Are you ready to meet an old friend again for the first time? Go ahead and refill your water bottle first. I’ll wait.
It’s Not Just “Water In, Water Out”
Hydration. It seems like it should be pretty basic: Drink when you’re thirsty; pee when you have to go. You’re good. Right? Not quite.
Previously viewed as a state (yes, no or almost), hydration might be better regarded as a process that includes an ongoing set of behaviors and biological functions. Determining a person’s hydration status is complex: It shifts repeatedly throughout the course of a day, so it’s not a steady state. Addressing hydration as a process makes sense because regular intake of fluids and excretion of urine, in and of themselves, confer benefits beyond maintaining water levels in the body (Lafontan 2014; Perrier et al. 2014).
Water: You Need It, Bad
Humans have an inherent, critical need for water. It is the medium in which all of our metabolic reactions occur. It gives form to our cells, lubricates our joints and tissues, transports nutrients and waste, and dissipates excess body heat (Horswill & Janas 2011; Lang 2007).

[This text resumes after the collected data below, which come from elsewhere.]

def execEcancel (d : SReg) (n : WIdx) (s : State) : Out :=
  finish 4 false (do
    let asked := s.hart.cancelling.getD ((s.cmds.filter fun c => c.owner = s.hart.born && c.job.cnt = n).map (·.id))
    onHart fun h => { h with cancelling := some asked }
    (s.cmds.filter fun c => asked.contains c.id).forM (stopCommand 3)
    modify (·.endThese asked)
    if (← get).cmds.any fun c => asked.contains c.id then throw .pause
    else modify fun s => s.setS d (BitVec.ofNat 64 s.hart.canCount)) s

end Sys2Proof.Machine
end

Not only is regular fluid intake (particularly plain water) one of the easiest, cheapest health interventions ever; it may also be one of the keys to optimizing health and well-being over the long term (Lang et al. 2017; Perrier 2017; Perrier et al. 2014). Good hydration habits appear to have an outsized positive impact on renal, cardiovascular and endocrine health and may even play an important role in addressing obesity (Chang et al. 2016; Perrier et al. 2014). For example, in a study of people diagnosed with overweight or obesity, those who consumed 500 milliliters of water just before each daily meal lost 2 kilograms more over the 12-week study than did those on the same diet who did not imbibe before each meal. It seems that drinking water before meals reduced energy intake, improving hydration and weight loss in a single step (Horswill & Janas 2011).
Finally, if that’s not enough to get you reaching for plain water, a recent study found that drinking 0.5 liter of water increased energy expenditure at rest by 30% for about 90 minutes (Horswill & Janas 2011)!
Water, by the Numbers
The amount of water in the body is referred to as total body water (TBW), and it represents 50%–60% of total body mass (or 70%–80% of fat-free body mass) (Horswill & Janas 2011).
TBW is in constant flux, with continual losses to respiration (as water vapor) and insensible sweat (perspiration that happens before it is perceived), as well as intermittent losses to urine, feces and sensible (perceived) sweat. This output is about 2.5 L/day, with additional losses occurring from physical exertion or a hot environment. Also variable (but more within an individual’s control) is the intake of fluids necessary to offset these losses. For most people, beverages account for about 60% of water intake, foods 30%. Metabolism contributes the final 10% as a byproduct of fat burning.
Water needs vary from person to person. For instance, people with obesity require more fluids than nonobese populations, owing to metabolic rate, body surface area and body weight (Chang et al. 2016). For context, however, the National Academy of Medicine (formerly the Institute of Medicine) says that adequate fluid intakes for male and female adults are 3.7 L/day and 2.7 L/day, respectively, with 0.7 L and 0.5 L of that coming from food (Kavouras & Anastasiou 2010). That’s a lot of fluid needed from beverages, and there is evidence that most Americans drink significantly less than this.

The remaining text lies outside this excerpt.